The Practice is Normally Conducted Throughout the Year

Because commercial farmers may water their land or run their farm systems year-round, commercial agriculture is unusual. 

Since they use cutting-edge technologies, machinery, and artificial growth promoters to keep their crops or animals alive throughout the year, they are not as dependent on rainfall or natural resources as other farmers are.

What Is An Example Of Extensive Commercial Agriculture?

Maasai Pastoralism in East Africa

The Maasai people of East Africa engage in intensive pastoralism. Their cow herds freely graze throughout the Serengeti, mixing with the native fauna. Men from the Maasai tribe guard the cows with spears.

The Maasai have long been at odds with regional predators like lions that might prey on cattle due to this behavior. In almost every case, the Maasai kill the lions as payback. 

Many young Maasai men would seek out and hunt a male lion down as a rite of passage since the cultural ritual has become so ingrained, even if the lion has not attacked any Maasai cattle.

Wild areas like the Serengeti have been commercialized for ecotourism as the rest of East Africa continues to urbanize. 

But for that to happen, the ecology must be unharmed. Some Maasai have switched from pastoralism to ranching as a result of pressure from the governments of Kenya and Tanzania to fence their livestock.

Svedjebruk in Northern Europe

The majority of Northern Europe has year-round rainfall, which depletes the soil of nutrients and causes leaching. As a result, massive slash-and-burn farming is a common practice among farmers in Northern Europe. This practice is known as svedjebruk in Sweden.

Some governments are now debating whether slash-and-burn agriculture can be sustained over the long run due to growing global concerns over deforestation. Slash-and-burn agriculture was quite sustainable in a previous era when forests were not also under threat from logging and permanent land-use alteration. 

Governments must decide how to exploit our forestland as a resource as a result of the growth in population, or our forests risk completely disappearing.

Methods of Extensive Farming

Farming
Shifting Cultivation

The shifting cultivation method of crop production is one of the more extensive approaches. When farmers move on to the next piece of forest, they leave behind an area of land that has been cleared, converted into a temporary farm, and then allowed to “re-wild” as the farmers move on. Typically, this land was once a section of a forest.

Generally speaking, shifting cultivation is used as a form of subsistence agriculture.
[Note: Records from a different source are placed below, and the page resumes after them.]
/-! ### OTP words (chapter 05, R90) -/

/-- A write of OTP_PROG_CMD with GO: an OTP word program starts, or is refused with PROG_ERR while the warning holds. -/
def State.otpGo (s : State) (v : Word) : State :=
  if !bit v 0 then s
  else if s.warning then s.setRbit Reg.otpStatus 3 true
  else if s.rbit Reg.otpStatus 1 then s
  else s.setRbit Reg.otpStatus 1 true

/-- OTP_PROG_CMD. -/
def execOtpProgCmd (who : Initiator) (value : Word) (s : State) : Out :=
  .next (s.guardedWrite who Reg.otpProgCmd fun t => (t.setReg Reg.otpProgCmd value).otpGo value)

/-- OTP_PROG_DONE: programming sets bits of the word at OTP_PROG_ADDR; PROG_ERR where it failed verification. -/
def execOtpProgDone (verified : Bool) (s : State) : Out :=
  .next (if !s.rbit Reg.otpStatus 1 then s
    else
      let a := (s.reg Reg.otpProgAddr).toNat
      let w := Store.get s.otp.raw a 0 ||| s.reg Reg.otpProgData
      let t := s.setRbit Reg.otpStatus 1 false
      let t := if verified then { t with otp := { t.otp with raw := Store.set t.otp.raw a w 0 } } else t.setRbit Reg.otpStatus 3 true
      t.raiseIrq 55)

end Sys2Proof.Machine
end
Either the farmers lead a nomadic lifestyle or a sedentary lifestyle, in which case the location of their farms is the only thing that moves about.

Shifting agriculture is most frequently used in soil-poor areas, such as tropical rainforests, that yet have the other elements required to enable crop cultivation. 
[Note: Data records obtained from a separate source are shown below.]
/-- ICMP_ECHO_REQUEST: up to 1,472 data bytes, at most 10 per second per port. -/
def execIcmpEchoRequest (port srcMac srcIp dstIp echo : Nat) (data : Bytes) (s : State) : Out :=
  let m := s.mac port
  let recent := m.echoes.filter fun t => decide (s.nowUs < t + 1000000)
  .next (let t := if s.answersAt port dstIp && decide (data.length ≤ 1472) && decide (recent.length < 10) then
      (s.setMac port { m with echoes := recent ++ [s.nowUs] }).sendNet [.echoReply port srcMac srcIp echo data]
    else s
    t.returnRx port 1)

/-! ### PTP (R751 to R753) -/


/-- A PTP instance set; the device acts as master while one of its ports does. -/
def State.setPtp (s : State) (port : Nat) (p : PtpPort) : State :=
  let l := s.ptp.ports.set port p
  { s with ptp := { ports := l, isMaster := l.any fun x => x.master } }


/-- The grandmaster's clockIdentity as the port knows it; none is 0. -/
def State.gmIdentity (s : State) (port : Nat) : Nat :=
  let p := s.ptpPort port
  if p.master then s.clockId port else match p.parent with
    | some m => m.gmIdentity
    | none => 0

/-- The port's own data set as an Announce would carry it. -/
def State.ownAnnounce (s : State) (port : Nat) : PtpMsg :=
  let p := s.ptpPort port
  { domain := p.domain, srcIdentity := s.clockId port, priority1 := p.priority1, clockClass := p.clockClass, priority2 := p.priority2,
    gmIdentity := s.clockId port }

/-- The order of the data set comparison. -/
def ptpRank (m : PtpMsg) : List Nat :=
  [m.priority1, m.clockClass, m.accuracy, m.variance, m.priority2, m.gmIdentity, m.stepsRemoved, m.srcIdentity]

/-- Lexicographic less. -/
def listLess : List Nat → List Nat → Bool
  | a :: r, b :: t => decide (a < b) || (a == b && listLess r t)
  | [], _ :: _ => true
  | _, [] => false

/-- Whether one data set is better than another. -/
def ptpBetter (a b : PtpMsg) : Bool := listLess (ptpRank a) (ptpRank b)

/-- Whether a PTP instance takes part, and hears messages of its domain. -/
def PtpPort.hears (p : PtpPort) (m : PtpMsg) : Bool := p.role != 0 && m.domain == p.domain

/-- Whether a PTP instance may be a slave. -/
def PtpPort.maySlave (p : PtpPort) : Bool := p.role == 2 || p.role == 3

/-- PTP_ANNOUNCE (R751, R752): the best master heard, against the port's own data set under AUTO. -/
def execPtpAnnounce (port : Nat) (m : PtpMsg) (s : State) : Out :=
  let p := s.ptpPort port
  .next (if port ≥ 2 || !p.hears m || !p.maySlave then s.returnRx port 2
    else
      let take := match p.parent with
        | none => true
        | some q => q.srcIdentity == m.srcIdentity || ptpBetter m q
      let parent := if take then some m else p.parent
      let slave := p.role == 2 || (match parent with
        | some q => ptpBetter q (s.ownAnnounce port)
        | none => false)
      let changed := (p.parent.map fun q => q.srcIdentity) != (parent.map fun q => q.srcIdentity)
      let q := { p with parent := parent, master := !slave, lostMaster := p.lostMaster && !slave,
                        okRun := if changed then 0 else p.okRun, locked := p.locked && slave && !changed }
      let t := s.setPtp port q
      (if slave then t else t.setAddend 0).returnRx port 2)

/-- The lock state after one measured offset (R753). -/
def PtpPort.measure (p : PtpPort) (off : Int) : PtpPort :=
  let ok := if decide (-200 ≤ off) && decide (off ≤ 200) then p.okRun + 1 else 0
  let bad := if decide (off < -1000) || decide (1000 < off) then p.badRun + 1 else 0
  { p with okRun := min ok 16, badRun := min bad 3, locked := (p.locked || decide (ok ≥ 16)) && !decide (bad ≥ 3) }

/-- A complete Sync: the offset is measured, the servo sets PTP_ADDEND to a value that the spec does not state, but not in holdover (R122), and
while the cycle is stopped an offset beyond 1 ms is stepped away (R124, R749, R753). -/
def State.syncDone (s : State) (port : Nat) (rx tx corr : Int) : State :=
  let p := s.ptpPort port
  let diff := rx - tx - corr
  let off := diff - p.delayNs
  let q := { p.measure off with diffNs := diff, waiting := none, lostMaster := false }
  let t := s.setPtp port q
  let t := (t.setAddend (t.readBack Reg.ptpAddend 0 (t.free.setWidth 32))).usedFree
  if !t.cycleOn && (decide (off < -1000000) || decide (1000000 < off)) then t.stepTime (-off) else t

/-- Whether a message comes from the master that a slave port follows. -/
def PtpPort.fromParent (p : PtpPort) (m : PtpMsg) : Bool :=
  p.hears m && p.maySlave && !p.master && (match p.parent with
    | some q => q.srcIdentity == m.srcIdentity
    | none => false)

/-- PTP_SYNC: one-step Syncs measure at once, two-step ones wait for their Follow_Up. -/
def execPtpSync (port : Nat) (m : PtpMsg) (s : State) : Out :=
  let p := s.ptpPort port
  .next (let t := if port ≥ 2 || !p.fromParent m then s
      else if m.twoStep then s.setPtp port { p with waiting := some m }
      else s.syncDone port m.rxNs m.txNs m.correctionNs
    t.returnRx port 2)

/-- PTP_FOLLOW_UP. -/
def execPtpFollowUp (port : Nat) (m : PtpMsg) (s : State) : Out :=
  let p := s.ptpPort port
  .next (let t := if port ≥ 2 || !p.fromParent m then s
      else match p.waiting with
        | some w => if w.seq = m.seq then s.syncDone port w.rxNs m.txNs (w.correctionNs + m.correctionNs) else s
        | none => s
    t.returnRx port 2)

/-- PTP_DELAY_REQ: a master answers with the receive time. -/
def execPtpDelayReq (port : Nat) (m : PtpMsg) (s : State) : Out :=
  let p := s.ptpPort port
  .next (let t := if port ≥ 2 || !p.hears m || !p.master then s
      else s.sendNet [.ptp port 4 m.seq p.domain m.rxNs.toNat (some m)]
    t.returnRx port 2)

/-- PTP_DELAY_RESP: the mean path delay from the last Sync and the Delay_Req that it answers. -/
def execPtpDelayResp (port : Nat) (m : PtpMsg) (s : State) : Out :=
  let p := s.ptpPort port
  .next (let t := if port ≥ 2 || !p.fromParent m then s
      else match p.delaySeq with
        | some (q, tx) =>
          if q = m.seq then s.setPtp port { p with delaySeq := none, delayNs := (p.diffNs + (m.rxNs - tx - m.correctionNs)) / 2 } else s
        | none => s
    t.returnRx port 2)

/-- PTP_ANNOUNCE_RECEIPT_TIMEOUT (R753): a slave reports unlocked and PTP_ADDEND freezes; an AUTO port becomes master. -/
def execPtpAnnounceReceiptTimeout (port : Nat) (s : State) : Out :=
  let p := s.ptpPort port
  .next (if port ≥ 2 || !p.maySlave || p.master then s
    else
      let t := s.setPtp port { p with locked := false, lostMaster := true, okRun := 0, parent := none, waiting := none, master := p.role == 3 }
      if p.role = 3 then t.setAddend 0 else t)

/-- PTP_MESSAGE_INTERVAL (R751): kind 0 Sync and 1 Announce from a master, 2 Delay_Req from a slave; a two-step Sync is followed at once. -/
def execPtpMessageInterval (port kind : Nat) (s : State) : Out :=
  let p := s.ptpPort port
  let n := p.seqs.getD kind 0
  let now := s.time.total
  let out : List NetTx := match kind with
    | 0 => .ptp port 0 n p.domain now :: (if p.oneStep && !p.udp then [] else [.ptp port 3 n p.domain now])
    | 1 => [.ptp port 1 n p.domain now]
    | _ => [.ptp port 2 n p.domain now]
  .next (if port ≥ 2 ∨ kind > 2 ∨ p.role = 0 then s
    else if kind < 2 && !p.master then s
    else if kind = 2 && (p.master || p.parent.isNone) then s
    else (s.sendNet out).setPtp port
      { p with seqs := p.seqs.set kind ((n + 1) % 65536), delaySeq := if kind = 2 then some (n, now) else p.delaySeq })

/-! ### ANNOUNCE (R163, R380, R381) -/

/-- The code of a role (Table STN-3). -/
def DevRole.code : DevRole → Nat
  | .standby => 0
  | .idle => 1
  | .active => 2

/-- A port that announces: its receive path is enabled. -/
def State.portEnabled (s : State) (port : Nat) : Bool := s.rxEn port

/-- Stations held MOORED or SLACK on a port. -/
def State.moored (s : State) (port : Nat) : List Nat :=
  (s.tl.stations.filter fun (x : Nat × Station) =>
    decide (x.1 < 112) && x.2.port == port && (x.2.state == .moored || x.2.state == .slack)).map fun (x : Nat × Station) => x.1

/-- The ANNOUNCE frame of a port. -/
def State.annFrame (s : State) (port : Nat) : TxTl :=
  { port := port, dest := 0x015DA088B500, typ := 0x01, stationId := 0xFF, cycle := s.frameCycle, mark := s.frameMark, epoch := s.tl.epoch,
    payload := leBytes 1 s.tl.role.code ++ leBytes 1 s.warning.toNat ++ leBytes 1 (s.ptpPort port).domain ++ leBytes 1 (s.moored port).length ++
      leBytes 4 s.wc.periodUs ++ leBytes 4 (gatherUs s.wc.periodUs s.wc.gatherPct) ++ leBytes 4 s.wc.leadUs ++
      (leBytes 8 (s.gmIdentity port)).reverse ++ zeros 4 }

/-- ANNOUNCE on every enabled port. -/
def State.announceAll (s : State) : State :=
  (List.range 2).foldl (fun (t : State) p =>
    if t.portEnabled p then { t.sendTl (t.annFrame p) with tl := { t.tl with announced := t.tl.announced ||| 2 ^ p } } else t) s

/-- ANNOUNCE (R381). -/
def execAnnounce (s : State) : Out := .next (if s.harbourOpen then s.announceAll else s)

end Sys2Proof.Machine
end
Slash and burn agriculture, one of the most popular types of shifting cultivation, involves clearing a forest area, burning it, and then leaving the charred remnants to add nutrients to the soil before planting.

Ranching

Ranching is a farming method in which grazing animals are kept enclosed in a pasture. Although the formal meaning of “ranching” is fairly broad, in everyday speech, it is most often linked with the enormous beef cattle farms that are common in Texas.
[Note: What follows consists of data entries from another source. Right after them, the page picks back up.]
-- ==== Sys2Proof/Machine/Clocks.lean ====
section
/-! DEFINITION. The clock monitors, the loss and return of clocks, PLL locks, holdover, the ARR post-divider (chapter 04). -/

namespace Sys2Proof.Machine

/-! ### Clocks (R115 to R132, Table CLK-6) -/

/-- The status bit of a clock in CLKGEN_STATUS, by its code of R119. -/
def clkStatusBit : Nat → Option Nat
  | 0 => some 0
  | 1 => some 1
  | 2 => some 2
  | 3 => none
  | 4 => some 4
  | n => if n ≤ 12 then some n else none

/-- A clock's status bit set. -/
def State.clkStatus (s : State) (code : Nat) (b : Bool) : State :=
  match clkStatusBit code with
  | some i => s.setRbit Reg.clkgenStatus i b
  | none => s

/-- Whether a monitor watches a clock: XTAL25, ARR, SYS, TIME and the 32.768 kHz clock always, the others by CLKGEN_MON_EN. -/
def State.monitored (s : State) (code : Nat) : Bool :=
  if 5 ≤ code ∧ code ≤ 11 then s.rbit Reg.clkgenMonEn (code - 5) else [0, 1, 2, 3, 12].contains code

/-- The virtual stations that a queue controller on SLIPn feeds (R823). -/
def State.vsOnClock (s : State) (n id : Nat) : Bool :=
  match s.slip.design with
  | none => false
  | some d =>
    decide (124 ≤ id) &&
    (let q := d.qcs.getD (id - 124) (255, 255)
     [q.1, q.2].any fun c => decide (c < 24) && s.fld (Reg.slipctlQcCfg + 16 * c) 4 3 == n)

/-- The frame that a port's receive path is in the middle of, partly stored, ends as R740 states and is counted in RX_FIFO_DROP (R756). Whole
frames that wait in the FIFO are readable and stay (R117). -/
def State.rxCut (s : State) (port : Nat) : State :=
  match (s.mac port).fifo with
  | f :: _ => if f.done = 0 then s else s.rxGiveUp port 7
  | [] => s

/-- What follows the loss of a clock other than XTAL25 and SYS (Table CLK-6). -/
def State.clockConsequence (s : State) (code : Nat) : State :=
  match code with
  | 0 => ((s.dropWindow 7).dropControl 7).resetQuay
  | 2 => s.setRbit Reg.clkgenStatus 3 true
  | 5 => s.vanishPcie.resetEndpoint
  | 6 => (s.rxCut 0).portLost 0
  | 7 => (s.rxCut 1).portLost 1
  | 8 | 9 | 10 | 11 => s.linksLost fun id _ => s.vsOnClock (code - 8) id
  | _ => s

/-- A clock is declared lost: its status bit, its sticky bit where it has one, and the entry (R119). -/
def State.declareLost (s : State) (clock : Nat) : State :=
  let t := { s with lostClocks := s.lostClocks ||| 2 ^ clock }.clkStatus clock false
  let t := if clock = 1 || clock = 3 then t else t.setRbit Reg.clkgenLoss clock true
  t.faultB 0x016 2 0x11 (BitVec.ofNat 32 clock)

/-- CLOCK_LOST (R117, R119, R129, R132): the codes, as in R119, of the clocks that their monitors declare lost in the same SVO_CLK cycle. The
entries come first, in ascending order of the codes; XTAL25 or SYS among them resets the device (Table CLK-6). -/
def execClockLost (clocks : List Nat) (s : State) : Out :=
  let l := (List.range 13).filter fun c => clocks.contains c && s.monitored c && !s.lostClocks.testBit c
  let t := l.foldl State.declareLost s
  .next (if l.contains 1 || l.contains 3 then t.escalate else l.foldl State.clockConsequence t)

/-- The queues on the boundary of a clock that is good again start empty (R118): the queue controllers on SLIPn, a port's receive FIFO, and
the packets between the PCIe endpoint and node 8. -/
def State.emptyBoundary (s : State) (code : Nat) : State :=
  match code with
  | 5 => { s with fw := { s.fw with wake := Store.erase s.fw.wake 8, responses := s.fw.responses.filter fun p => p.dst != 8 } }
  | 6 | 7 => s.setMac (code - 6) { s.mac (code - 6) with fifo := [] }
  | 8 | 9 | 10 | 11 =>
    { s with slip := { s.slip with qcs := s.slip.qcs.filter fun (x : Nat × Qc) => s.fld (Reg.slipctlQcCfg + 16 * x.1) 4 3 != code - 8 } }
  | _ => s

/-- A clock is good: its status bit, and after a declared loss empty queues and CLK_GOOD (R118, R119). -/
def State.clockGood (s : State) (code : Nat) : State :=
  if s.lostClocks.testBit code then
    (({ s with lostClocks := s.lostClocks - 2 ^ code }.clkStatus code true).emptyBoundary code).faultB 0x017 1 0x11 (BitVec.ofNat 32 code)
  else s.clkStatus code true

/-- CLOCK_GOOD (R115, R118): of a clock whose monitor is enabled; ARR and SYS are good once their PLL has locked, TIME only with a passed
check besides. -/
def execClockGood (clock : Nat) (s : State) : Out :=
  .next (if !s.monitored clock || (decide (clock ≤ 2) && !s.rbit Reg.clkgenStatus clock) || (clock = 2 && !s.rbit Reg.clkgenStatus 4) then s
    else s.clockGood clock)

/-- PLL_LOCK (R121, Table CLK-6): 0 ARR, 1 SYS, 2 TIME; a relock of ARR resets the ARR domain. -/
def execPllLock (pll : Nat) (s : State) : Out :=
  .next (match pll with
    | 0 => if s.lostClocks.testBit 0 then (s.clockGood 0).arrReset else s.clkStatus 0 true
    | 1 => s.clockGood 1
    | 2 => s.clkStatus 2 true
    | _ => s)

/-- TIME_FREQ_CHECK (R122, R123, R131): the offset in units of 0.1 ppm; a failed check puts the TIME base in holdover. -/
def execTimeFreqCheck (ppm : BitVec 16) (s : State) : Out :=
  let ok := decide (-2000 ≤ ppm.toInt) && decide (ppm.toInt ≤ 2000)
  let t := (s.setFld Reg.clkgenTimePpm 15 0 ppm.toNat).setRbit Reg.clkgenStatus 4 ok
  .next (if ok then t else (t.setRbit Reg.clkgenLoss 4 true).setRbit Reg.clkgenStatus 3 true)

/-- TIME_HOLDOVER_ENTRY (R122). -/
def execTimeHoldoverEntry (s : State) : Out := .next (s.setRbit Reg.clkgenStatus 3 true)

/-- TIME_HOLDOVER_EXIT (R124): the TIME PLL has locked, one check has passed, and holdover is not forced. DESIGN CHOICE (log entry 167): the
check may be older than the lock, since the check compares TIME_REFCLK with XTAL25 and needs no PLL. -/
def execTimeHoldoverExit (s : State) : Out :=
  .next (if s.rbit Reg.clkgenStatus 2 && s.rbit Reg.clkgenStatus 4 && !s.rbit Reg.clkgenTimeCfg 1 then s.setRbit Reg.clkgenStatus 3 false else s)

/-- ARR_HALF_WRITE (R105, R125): the request; the change follows at the second ARR edge. -/
def execArrHalfWrite (who : Initiator) (half : Bool) (s : State) : Out :=
  .next (s.guardedWrite who Reg.clkgenCtrl fun t => t.setRbit Reg.clkgenCtrl 0 half)

/-- ARR_HALF_CHANGE (R105, R508): the post-divider follows ARR_HALF, and DL_LEFT is rescaled to the new Plain cycles. -/
def execArrHalfChange (s : State) : Out :=
  let half := s.rbit Reg.clkgenCtrl 0
  .next (if half = s.rbit Reg.clkgenStatus 13 then s
    else
      let t := s.setRbit Reg.clkgenStatus 13 half
      { t with pilot := { t.pilot with dlLeft := if half then t.pilot.dlLeft / 2 else t.pilot.dlLeft * 2 } })

end Sys2Proof.Machine
end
Ranching can be very lucrative. The majority of beef-focused ranches take great satisfaction in the quality of their meat and the relative quality of life for their animals, despite the fact that they cannot compete with industrial livestock farms in terms of scale and output.

Due to their size, many ranches may displace the natural ecosystems that would otherwise exist there.

Nomadic Herding

The most widespread kind of nomadic pastoralism is termed nomadic herding, often known as pastoral nomadism or nomadic pastoralism. 

To provide their herds with continual grazing, nomads remain in motion. Accordingly, a piece of land receives little effort or financial investment. Pastoralism and transhumance, the act of relocating herds, are two characteristics of nomadic herding (the practice of letting herds graze freely wherever they wish).

In regions where no other agricultural techniques are feasible, such as North Africa and Mongolia, nomadic herding is often practiced.